То был чудесный зимний день; воздух был теплый, точно в мае месяце; солнце наводняло сад своими лучами. Баккара, дрожа, сделала несколько шагов по песчаной аллее, в конце которой виднелась дерновая скамья. Она испытывала чувство ужаса при мысли, что она, психически здоровая, навеки обречена жить с существами, лишенными разума.
Ее заметила какая-то женщина и подошла к ней.
Это была женщина лет около сорока, с грустным и несколько бледным лицом. Она была еще прекрасна, и на губах ее играла меланхолическая, полная прелести улыбка; одета она была в черное с белым платье.

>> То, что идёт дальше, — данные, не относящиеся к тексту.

/-! ### `unlock` -/

@[simp] theorem unlock_csr (s : State) : (unlock s).csr = s.csr := rfl
@[simp] theorem unlock_cfg (s : State) : (unlock s).cfg = s.cfg := rfl
@[simp] theorem unlock_phase (s : State) : (unlock s).phase = s.phase := rfl
@[simp] theorem unlock_p (s : State) : (unlock s).p = s.p := rfl
@[simp] theorem unlock_sympos (s : State) : (unlock s).sympos = s.sympos := rfl
@[simp] theorem unlock_hdrStart (s : State) : (unlock s).hdrStart = s.hdrStart := rfl
@[simp] theorem unlock_avail (s : State) : (unlock s).avail = s.avail := rfl
@[simp] theorem unlock_eos (s : State) : (unlock s).eos = s.eos := rfl
@[simp] theorem unlock_store (s : State) : (unlock s).store = s.store := rfl
@[simp] theorem unlock_sync (s : State) : (unlock s).sync = { s.sync with locked := false } := rfl
@[simp] theorem unlock_cand (s : State) : (unlock s).cand = s.cand := rfl
@[simp] theorem unlock_symbuf (s : State) : (unlock s).symbuf = s.symbuf := rfl
@[simp] theorem unlock_blklen (s : State) : (unlock s).blklen = s.blklen := rfl
@[simp] theorem unlock_diag (s : State) : (unlock s).diag = s.diag := rfl
@[simp] theorem unlock_hdrf (s : State) : (unlock s).hdrf = s.hdrf := rfl
@[simp] theorem unlock_nib (s : State) : (unlock s).nib = s.nib := rfl
@[simp] theorem unlock_need (s : State) : (unlock s).need = s.need := rfl
@[simp] theorem unlock_hamUnc (s : State) : (unlock s).hamUnc = s.hamUnc := rfl
@[simp] theorem unlock_bytes (s : State) : (unlock s).bytes = s.bytes := rfl
@[simp] theorem unlock_lfsr (s : State) : (unlock s).lfsr = s.lfsr := rfl
@[simp] theorem unlock_crcRx (s : State) : (unlock s).crcRx = s.crcRx := rfl
@[simp] theorem unlock_crcCalc (s : State) : (unlock s).crcCalc = s.crcCalc := rfl
@[simp] theorem unlock_crcOk (s : State) : (unlock s).crcOk = s.crcOk := rfl
@[simp] theorem unlock_crcChecked (s : State) : (unlock s).crcChecked = s.crcChecked := rfl
@[simp] theorem unlock_fifo (s : State) : (unlock s).fifo = s.fifo := rfl
@[simp] theorem unlock_err (s : State) : (unlock s).err = s.err := rfl
@[simp] theorem unlock_lastErr (s : State) : (unlock s).lastErr = s.lastErr := rfl
@[simp] theorem unlock_frameCount (s : State) : (unlock s).frameCount = s.frameCount := rfl
@[simp] theorem unlock_notfoundCount (s : State) : (unlock s).notfoundCount = s.notfoundCount := rfl
@[simp] theorem unlock_abortCount (s : State) : (unlock s).abortCount = s.abortCount := rfl
@[simp] theorem unlock_inbox (s : State) : (unlock s).inbox = s.inbox := rfl
@[simp] theorem unlock_rdata (s : State) : (unlock s).rdata = s.rdata := rfl
@[simp] theorem unlock_frameOut (s : State) : (unlock s).frameOut = s.frameOut := rfl
@[simp] theorem unlock_call (s : State) : (unlock s).call = s.call := rfl
@[simp] theorem unlock_ret (s : State) : (unlock s).ret = s.ret := rfl
@[simp] theorem unlock_inst (s : State) : (unlock s).inst = s.inst := rfl

/-! ### `toNextSearch` -/

@[simp] theorem toNextSearch_csr (s : State) : (toNextSearch s).csr = s.csr := rfl
@[simp] theorem toNextSearch_cfg (s : State) : (toNextSearch s).cfg = s.cfg := rfl
@[simp] theorem toNextSearch_phase (s : State) : (toNextSearch s).phase = nextPhase s := rfl
@[simp] theorem toNextSearch_p (s : State) : (toNextSearch s).p = s.p := rfl
@[simp] theorem toNextSearch_sympos (s : State) : (toNextSearch s).sympos = s.sympos := rfl
@[simp] theorem toNextSearch_hdrStart (s : State) : (toNextSearch s).hdrStart = s.hdrStart := rfl
@[simp] theorem toNextSearch_avail (s : State) : (toNextSearch s).avail = s.avail := rfl
@[simp] theorem toNextSearch_eos (s : State) : (toNextSearch s).eos = s.eos := rfl
@[simp] theorem toNextSearch_store (s : State) : (toNextSearch s).store = s.store := rfl
@[simp] theorem toNextSearch_sync (s : State) : (toNextSearch s).sync = s.sync := rfl
@[simp] theorem toNextSearch_cand (s : State) : (toNextSearch s).cand = s.cand := rfl
@[simp] theorem toNextSearch_symbuf (s : State) : (toNextSearch s).symbuf = s.symbuf := rfl
@[simp] theorem toNextSearch_blklen (s : State) : (toNextSearch s).blklen = s.blklen := rfl
@[simp] theorem toNextSearch_diag (s : State) : (toNextSearch s).diag = s.diag := rfl
@[simp] theorem toNextSearch_hdrf (s : State) : (toNextSearch s).hdrf = s.hdrf := rfl
@[simp] theorem toNextSearch_nib (s : State) : (toNextSearch s).nib = s.nib := rfl
@[simp] theorem toNextSearch_need (s : State) : (toNextSearch s).need = s.need := rfl
@[simp] theorem toNextSearch_hamUnc (s : State) : (toNextSearch s).hamUnc = s.hamUnc := rfl
@[simp] theorem toNextSearch_bytes (s : State) : (toNextSearch s).bytes = s.bytes := rfl
@[simp] theorem toNextSearch_lfsr (s : State) : (toNextSearch s).lfsr = s.lfsr := rfl
@[simp] theorem toNextSearch_crcRx (s : State) : (toNextSearch s).crcRx = s.crcRx := rfl
@[simp] theorem toNextSearch_crcCalc (s : State) : (toNextSearch s).crcCalc = s.crcCalc := rfl
@[simp] theorem toNextSearch_crcOk (s : State) : (toNextSearch s).crcOk = s.crcOk := rfl
@[simp] theorem toNextSearch_crcChecked (s : State) : (toNextSearch s).crcChecked = s.crcChecked := rfl
@[simp] theorem toNextSearch_fifo (s : State) : (toNextSearch s).fifo = s.fifo := rfl
@[simp] theorem toNextSearch_err (s : State) : (toNextSearch s).err = s.err := rfl
@[simp] theorem toNextSearch_lastErr (s : State) : (toNextSearch s).lastErr = s.lastErr := rfl
@[simp] theorem toNextSearch_frameCount (s : State) : (toNextSearch s).frameCount = s.frameCount := rfl
@[simp] theorem toNextSearch_notfoundCount (s : State) : (toNextSearch s).notfoundCount = s.notfoundCount := rfl
@[simp] theorem toNextSearch_abortCount (s : State) : (toNextSearch s).abortCount = s.abortCount := rfl
@[simp] theorem toNextSearch_inbox (s : State) : (toNextSearch s).inbox = s.inbox := rfl
@[simp] theorem toNextSearch_rdata (s : State) : (toNextSearch s).rdata = s.rdata := rfl
@[simp] theorem toNextSearch_frameOut (s : State) : (toNextSearch s).frameOut = s.frameOut := rfl
@[simp] theorem toNextSearch_call (s : State) : (toNextSearch s).call = s.call := rfl
@[simp] theorem toNextSearch_ret (s : State) : (toNextSearch s).ret = s.ret := rfl
@[simp] theorem toNextSearch_inst (s : State) : (toNextSearch s).inst = s.inst := rfl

В то время, как Баккара вошла в сад, женщина в трауре сидела на скамье, прислоненной к дереву, и внимательно читала книгу в желтом переплете. Услышав шаги Баккара, она встала и направилась к ней. Сначала она с каким-то недоверчивым любопытством рассматривала молодую женщину, но потом, как будто успокоенная своим наблюдением, поклонилась ей с улыбкой.
- Здравствуйте, - сказала она.
Баккара поклонилась.
- Извините мою фамильярность, - продолжала дама в черном, торжественным и несколько покровительственным тоном, - извините меня, дитя мое, но вы так хороши и так молоды, что я от вас без ума. Мне здесь ужасно скучно, и вы-первая личность, которая меня заинтересовала за все те десять лет, которые я здесь живу.

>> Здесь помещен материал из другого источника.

-- ==== Sys2Proof/Tests/Slice0.lean ====
section
/-! SUPPORT. The model's own tests. Expected values come from the rules' worked examples and from 95_test_vectors, or by hand from the
encoding tables; `witness_…` theorems show a concrete state that meets the hypotheses of an obligation. -/

namespace Sys2Proof.Tests

open Sys2Proof Sys2Proof.Machine

/-! ### Well-formedness, decoding -/

/-- An ill-formed term: the row CSR_UNMAPPED with a number that a register has (10_state R21). -/
theorem test_wellFormed_refuses_mapped_number : (Instr.csrUnmapped 0x1F .rd).wellFormed = false := by decide

theorem test_wellFormed_accepts_unmapped_number : (Instr.csrUnmapped 0x20 .rd).wellFormed = true := by decide

/-- Transactions (30_encoding R95): number, value and beat bytes, least significant first. -/
theorem test_decode_txn :
    ∀ x ∈ [([0, 0x0A, 0x78, 0x56, 0x34, 0x12], Instr.csrW 0x0A 0x12345678), ([1, 0x1F], .csrR 0x1F), ([2, 0, 0, 0x80, 0x3F, 0, 0, 0, 0xBF], .push 0xBF0000003F800000), ([3, 33, 0, 0, 0, 0, 0, 0, 0], .pushsym 33),
      ([4], .outPop)],
      decode x.1 = .ok x.2 := by decide
/-- Commands: the code in bits 3:0 of the word written to CTRL (R96); here the ignored bits hold 0xA. -/
theorem test_decode_cmd :
    ∀ x ∈ [([5, 0xA0, 0, 0, 0], Instr.nop 0xA), ([5, 0xA1, 0, 0, 0], .start 0xA), ([5, 0xA2, 0, 0, 0], .eos 0xA), ([5, 0xA3, 0, 0, 0], .pop 0xA),
      ([5, 0xA4, 0, 0, 0], .cmdReserved4 0xA), ([5, 0xA5, 0, 0, 0], .cmdReserved5 0xA), ([5, 0xA6, 0, 0, 0], .cmdReserved6 0xA), ([5, 0xA7, 0, 0, 0], .cmdReserved7 0xA),
      ([5, 0xA8, 0, 0, 0], .cmdReserved8 0xA), ([5, 0xA9, 0, 0, 0], .cmdReserved9 0xA), ([5, 0xAA, 0, 0, 0], .cmdReserved10 0xA), ([5, 0xAB, 0, 0, 0], .cmdReserved11 0xA),
      ([5, 0xAC, 0, 0, 0], .cmdReserved12 0xA), ([5, 0xAD, 0, 0, 0], .cmdReserved13 0xA), ([5, 0xAE, 0, 0, 0], .cmdReserved14 0xA), ([5, 0xAF, 0, 0, 0], .reset 0xA)],
      decode x.1 = .ok x.2 := by decide
/-- Register numbers (10_state R45). -/
theorem test_decode_csr :
    ∀ x ∈ [([6, 0x00, 0], Instr.csrCtrl .rd), ([6, 0x01, 0], .csrStatus .rd), ([6, 0x02, 0], .csrErr .rd), ([6, 0x03, 0], .csrLastErr .rd),
      ([6, 0x04, 0], .csrSf .rd), ([6, 0x05, 0], .csrBw .rd), ([6, 0x06, 0], .csrFs .rd), ([6, 0x07, 0], .csrCr .rd),
      ([6, 0x08, 0], .csrSyncWord .rd), ([6, 0x09, 0], .csrMode .rd), ([6, 0x0A, 0], .csrPayloadLen .rd), ([6, 0x0B, 0], .csrLdroMode .rd),
      ([6, 0x0C, 0], .csrNPreamble .rd), ([6, 0x0D, 0], .csrSearchWin .rd), ([6, 0x0E, 0], .csrCfoMax .rd), ([6, 0x0F, 0], .csrFrameLimit .rd),
      ([6, 0x10, 0], .csrAttemptLimit .rd), ([6, 0x11, 0], .csrSyncCfoInt .rd), ([6, 0x12, 0], .csrSyncCfoFrac .rd), ([6, 0x13, 0], .csrSyncSto .rd),
      ([6, 0x14, 0], .csrSyncSnrDb .rd), ([6, 0x15, 0], .csrHdrStartLo .rd), ([6, 0x16, 0], .csrHdrStartHi .rd), ([6, 0x17, 0], .csrHdr .rd),
      ([6, 0x18, 0], .csrPosLo .rd), ([6, 0x19, 0], .csrPosHi .rd), ([6, 0x1A, 0], .csrAvailLo .rd), ([6, 0x1B, 0], .csrAvailHi .rd),
      ([6, 0x1C, 0], .csrFrameCount .rd), ([6, 0x1D, 0], .csrNotfoundCount .rd), ([6, 0x1E, 0], .csrAbortCount .rd), ([6, 0x1F, 0], .csrFrameLevel .rd),
      ([6, 0x20, 0], .csrUnmapped 0x20 .rd), ([6, 0xFF, 1, 1, 0, 0, 0], .csrUnmapped 0xFF (.wr 1))],
      decode x.1 = .ok x.2 := by decide
/-- Phase codes (R97), and the rows without a code. -/
theorem test_decode_phase :
    ∀ x ∈ [([7, 0], Instr.idle), ([7, 1], .preambleSearch), ([7, 2], .syncMatch), ([7, 3], .demodSymbolHdr),
      ([7, 4], .headerDecode), ([7, 5], .demodSymbolPay), ([7, 6], .payloadBlockDecode), ([7, 7], .dewhiten),
      ([7, 8], .crcCheck), ([7, 9], .emitFrame), ([7, 10], .done), ([8], .injectSearch),
      ([9], .coreStep), ([10], .eosAction)],
      decode x.1 = .ok x.2 := by decide
/-- Function keys 0 to 0x1A (opcode table, R99). -/
theorem test_decode_fn_low :
    ∀ x ∈ [([11, 0x00], Instr.chirpUp), ([11, 0x01], .chirpDown), ([11, 0x02], .chirpRefOs), ([11, 0x03], .f32ToNum),
      ([11, 0x04], .circdist), ([11, 0x05], .argmaxPeak), ([11, 0x06], .stable), ([11, 0x07], .fracCfo),
      ([11, 0x08], .snrEst), ([11, 0x09], .coarseAlign), ([11, 0x0A], .fineTiming), ([11, 0x0B], .syncSymbols),
      ([11, 0x0C], .findDownchirp), ([11, 0x0D], .syncWordMatch), ([11, 0x0E], .cfoInt), ([11, 0x0F], .cfoRangeCheck),
      ([11, 0x10], .hdrStartSto), ([11, 0x11], .syncFail), ([11, 0x12], .dechirpFft), ([11, 0x13], .decimate),
      ([11, 0x14], .dft), ([11, 0x15], .cfoFracCorrect), ([11, 0x16], .cfoIntCorrect), ([11, 0x17], .peak),
      ([11, 0x18], .bin2sym), ([11, 0x19], .grayEnc), ([11, 0x1A], .grayDec)],
      decode x.1 = .ok x.2 := by decide
/-- Function keys 0x1B to 0x34 (opcode table, R99). -/
theorem test_decode_fn_high :
    ∀ x ∈ [([11, 0x1B], Instr.symReduce), ([11, 0x1C], .symval), ([11, 0x1D], .diagnostics), ([11, 0x1E], .interBin),
      ([11, 0x1F], .deinterleave), ([11, 0x20], .rowToCodeword), ([11, 0x21], .interleave), ([11, 0x22], .hamEnc),
      ([11, 0x23], .hamDec), ([11, 0x24], .nib2byte), ([11, 0x25], .hdrParse), ([11, 0x26], .hdrChk),
      ([11, 0x27], .nsym), ([11, 0x28], .pn9Step), ([11, 0x29], .pn9Byte), ([11, 0x2A], .crc16),
      ([11, 0x2B], .loraCrc), ([11, 0x2C], .crcRx), ([11, 0x2D], .configValid), ([11, 0x2E], .ldroAuto),
      ([11, 0x2F], .lock), ([11, 0x30], .payloadSetup), ([11, 0x31], .headerAbort), ([11, 0x32], .nextSearch),
      ([11, 0x33], .raise), ([11, 0x34], .frameWords)],
      decode x.1 = .ok x.2 := by decide
/-- The Hamming decoders by `cr` (43 R171). -/
theorem test_decode_ham :
    ∀ x ∈ [([12, 1], Instr.hamDec5), ([12, 2], .hamDec6), ([12, 3], .hamDec7), ([12, 4], .hamDec8)],
      decode x.1 = .ok x.2 := by decide
/-- Codes the table has no row for, and packets of no form. -/
theorem test_decode_refusals :
    decode [7, 11] = .noRow 7 11 ∧ decode [11, 0x35] = .noRow 11 0x35 ∧ decode [12, 5] = .noRow 12 5 ∧
    decode [] = .malformed ∧ decode [1] = .malformed ∧ decode [13] = .malformed ∧ decode [6, 4, 2] = .malformed := by decide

- Боже мой? -сказала Баккара, - вы здесь уже десять лет?
- Да, дитя мое.
Грешница содрогнулась.
«Что, если и я проживу здесь десять лет!»-подумала она.

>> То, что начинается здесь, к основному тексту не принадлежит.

-- ==== Sys2Proof/Machine/Codec.lean ====
section
/-! DEFINITION. The meanings of the bit-packing codec: CAPACITY (R151), EMBED (R152) and EXTRACT (R153),
each from its first line to its completion. -/

namespace Sys2Proof.Machine

/-- CAPACITY (R151): the lines of R150, then `complete()`. -/
def capacityBody (s : State) : Outcome := .next (finish .noError (writeFits (writeCapBits s)))

/-- EMBED's frame-bit cursor `k`, frame-byte latch `cur` and pixel latch `q` (R152). -/
structure PixelWork where
  k   : Nat
  cur : Byte
  q   : Bytes
deriving DecidableEq, Repr

/-- Frame byte `n`: of the length prefix, or the payload byte read now (R142, R152). -/
def frameByte (s : State) (n : Nat) : Except Halt Byte :=
  if n < 4 then .ok ((le32 s.ops.inLen.toNat).getD n 0)
  else readByte s (s.ops.inBase.toNat + (n - 4))

/-- One channel of a pixel: while frame bits remain, its next frame bit goes into bit 0 of the channel
(R145, R152). -/
def embedChannel (s : State) (c : Nat) (w : PixelWork) : Except Halt PixelWork :=
  if w.k < frameBitCount s.ops.inLen.toNat then
    match (if w.k % 8 = 0 then frameByte s (w.k / 8) else .ok w.cur) with
    | .error h => .error h
    | .ok cur  =>
        .ok { k := w.k + 1, cur := cur,
              q := w.q.set c (lsbPut (w.q.getD c 0) (frameBitOf cur w.k)) }
  else .ok w

/-- The channels of a list, in order. -/
def embedChannels (s : State) : List Nat → PixelWork → Except Halt PixelWork
  | [], w => .ok w
  | c :: cs, w =>
      match embedChannel s c w with
      | .error h => .error h
      | .ok w'   => embedChannels s cs w'

/-- The pixels of EMBED from pixel `p` on, `n` of them, in raster order (R146, R152): four source reads,
the R, G and B channels, four destination writes. -/
def embedPixels : State → Nat → Nat → Nat → Byte → Except (State × Halt) State
  | s, _, 0, _, _ => .ok s
  | s, p, n + 1, k, cur =>
      match readBytes s (s.ops.srcBase.toNat + 4 * p) 4 with
      | .error h => .error (s, h)
      | .ok q =>
          match embedChannels s [0, 1, 2] { k := k, cur := cur, q := q } with
          | .error h => .error (s, h)
          | .ok w =>
              match writeBytes s (s.ops.dstBase.toNat + 4 * p) w.q with
              | .error e => .error e
              | .ok s'   => embedPixels s' (p + 1) n w.k w.cur

/-- EMBED (R152). -/
def embedBody (s : State) : Outcome :=
  let s1 := writeFits (writeCapBits s)
  match checkEmbed s.ctrl s.ops with
  | some e => .next (finish e s1)
  | none =>
      match embedPixels (writeTrunc s1) 0 s.ops.npix 0 0 with
      | .error (s', h) => halt h s'
      | .ok s'         => .next (finish .noError s')

/-- The slot LSBs of `n` pixels from pixel `p` on, in slot order; alpha is never read (R146, R153). -/
def readSlots (s : State) : Nat → Nat → Except Halt Bits
  | _, 0 => .ok []
  | p, n + 1 =>
      match readBytes s (s.ops.srcBase.toNat + 4 * p) 3 with
      | .error h => .error h
      | .ok rgb =>
          match readSlots s (p + 1) n with
          | .error h => .error h
          | .ok bits => .ok (rgb.map lsbGet ++ bits)

/-- EXTRACT after its reads: reassembly, the FRAMING and OUT_OVERFLOW checks, the writes (R149, R153). -/
def extractFrom (bits : Bits) (s : State) : Outcome :=
  match slicePayload (reassemble bits) with
  | none => .next (finish .framing s)
  | some payload =>
      if payload.length > s.ops.outCap.toNat then .next (finish .outOverflow s)
      else writeOutput payload s

/-- EXTRACT (R153). -/
def extractBody (s : State) : Outcome :=
  let s1 := writeCapBits s
  match checkExtract s.ops with
  | some e => .next (finish e s1)
  | none =>
      match readSlots s1 0 s.ops.npix with
      | .error h => halt h s1
      | .ok bits => extractFrom bits s1

/-- CAPACITY, accepted and run to its completion (R151). -/
def execCapacity (s : State) : Outcome := issue .capacity capacityBody s

/-- EMBED, accepted and run to its completion (R152). -/
def execEmbed (s : State) : Outcome := issue .embed embedBody s

/-- EXTRACT, accepted and run to its completion (R153). -/
def execExtract (s : State) : Outcome := issue .extract extractBody s

end Sys2Proof.Machine
end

- Пойдемте, мое дитя, - сказала сумасшедшая, взяв ее под руку, - прогуляемся по саду. Погода чудесная, солнце точно весеннее. Как вас зовут?
- Луизой.
- Хорошо, - сказала больная, это славное имя. Меня зовут Жанной. Было у меня и еще имя, да уж оно теперь не мое, у меня его украли.
Баккара с удивлением посмотрела на даму в трауре; та, по-видимому, угадала значение итого взгляда и, в свою очередь, посмотрела на свою собеседницу, как бы желая прочитать ее имели.
- Дитя мое, - сказала она, - я не знаю, как вы сюда попали, но я не сомневаюсь в том, что вы не сумасшедшая.
- Как! -вскричала Баккара, - вы это заметили, вы?..
- Для итого не нужно быть доктором, дитя мое. Безумие и разум кладут свои печати на лица. Я с первого раза увидела, что вы не безумная.
Грешница обеими руками схватила руку женщины в черном и с жаром поцеловала ее.,
- Но вы-то, сударыня… - спросила она, дрожа.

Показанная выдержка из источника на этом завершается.